● **Work item**
Within the material below, locate the line with "rw [commandTaken, State.hcKick_tb, State.tb_of_clk" and the line with "RegsKept.hcKick (fun x", then return those two lines and all lines between them, exactly as written.

·····

/-! ### The command register -/

/-- The command and status register of a base: read-only and W1C fields beside the command code. -/
def commandDesc : RegDesc :=
  ⟨0x13C, 0x40, 4, [⟨27, 24, .ro, 0⟩, ⟨20, 20, .w1c, 0⟩, ⟨19, 19, .w1c, 0⟩, ⟨18, 18, .w1c, 0⟩, ⟨17, 17, .w1c, 0⟩, ⟨16, 16, .ro, 0⟩,
    ⟨1, 0, .wo, 0⟩]⟩

theorem regDesc_command (b : Fin 4) : regDesc (0x4013C + b * 0x40) = some commandDesc := by
  revert b
  decide

/-- A command code alone writes no W1C bit. -/
theorem commandDesc_idle {c : Nat} (hc : c < 4) :
    ∀ f ∈ commandDesc.fields, f.acc ≠ .rw ∧ (f.acc = .w1c → f.lo ≤ f.hi ∧ bits c f.hi f.lo = 0) := by
  have hlo : ∀ f ∈ commandDesc.fields, f.acc ≠ .rw ∧ (f.acc = .w1c → f.lo ≤ f.hi ∧ 2 ≤ f.lo) := by decide
  intro f hf
  obtain ⟨hrw, hw1c⟩ := hlo f hf
  refine ⟨hrw, fun h => ?_⟩
  obtain ⟨hle, h2⟩ := hw1c h
  exact ⟨hle, bits_eq_zero_of_lt (hc.trans_le (Nat.pow_le_pow_right (n := 2) (by decide) h2))⟩

/-- The state in which a command of base `b` is judged: its code has been written and the watchdog restarted. -/
def commandTaken (b c : Nat) (s : State) : State := (s.swPut (0x4013C + b * 0x40) c).hcKick b

theorem hcCmdWrite_abs (b : Nat) (s : State) : hcCmdWrite b 1 s = hcCommit b false (commandTaken b 1 s) := rfl
theorem hcCmdWrite_rel (b : Nat) (s : State) : hcCmdWrite b 2 s = hcCommit b true (commandTaken b 2 s) := rfl
theorem hcCmdWrite_cancel (b : Nat) (s : State) : hcCmdWrite b 3 s = hcCancelCommit b (commandTaken b 3 s) := rfl

theorem commandTaken_clockOnly (b c : Nat) (s : State) : ClockOnly s (commandTaken b c s) := ((ClockOnly.refl s).swPut _ _).hcKick b

theorem commandTaken_clk (b : Fin 4) (c : Nat) (s : State) :
    (commandTaken b c s).clk = { s.clk with wdFrom := if b = 0 then s.clk.lapse else s.clk.wdFrom } := by
  rw [commandTaken, State.hcKick_clk, State.swPut_clk]

theorem commandTaken_tb (b c k : Nat) (s : State) : (commandTaken b c s).tb k = s.tb k := by
  rw [commandTaken, State.hcKick_tb, State.tb_of_clk (s.swPut_clk _ _)]

/-- Every register reads as before. -/
theorem commandTaken_regsKept (b : Fin 4) {c : Nat} (hc : c < 4) (s : State) : RegsKept [] s (commandTaken b c s) :=
  RegsKept.hcKick (fun x _ => s.swPut_word_idle (regDesc_command b) (commandDesc_idle hc) x) b

theorem commandTaken_kick (b c : Nat) (s : State) : (commandTaken b c s).hcKick b = commandTaken b c s := by
  unfold commandTaken State.hcKick
  split <;> rfl

/-! ### COMMIT (R49, R51) -/

/-- Why a commit of base `b` is refused, 0 where it is not. -/
def commitCause (b : Nat) (s : State) : Nat :=
  if 1000000000 ≤ s.rd (HC_TB_STG_NS.i b) ∨ 1000000000 ≤ s.rd (HC_TB_STG_AT.i b) then 2
  else if (s.tb b).commit.isSome then 3 else if b = s.gov ∧ s.on HC_CTRL_STEP_LOCK = true then 1 else 0

/-- The commit that the staging registers of base `b` spell. -/
def commitStaged (b : Nat) (rel : Bool) (s : State) : Commit :=
  { rel := rel, staged := stagedValue s b rel, instant := commitInstant (s.tb b).val (s.rd (HC_TB_STG_AT.i b)) }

·····

● **Solution for this task**
  rw [commandTaken, State.hcKick_tb, State.tb_of_clk (s.swPut_clk _ _)]

/-- Every register reads as before. -/
theorem commandTaken_regsKept (b : Fin 4) {c : Nat} (hc : c < 4) (s : State) : RegsKept [] s (commandTaken b c s) :=
  RegsKept.hcKick (fun x _ => s.swPut_word_idle (regDesc_command b) (commandDesc_idle hc) x) b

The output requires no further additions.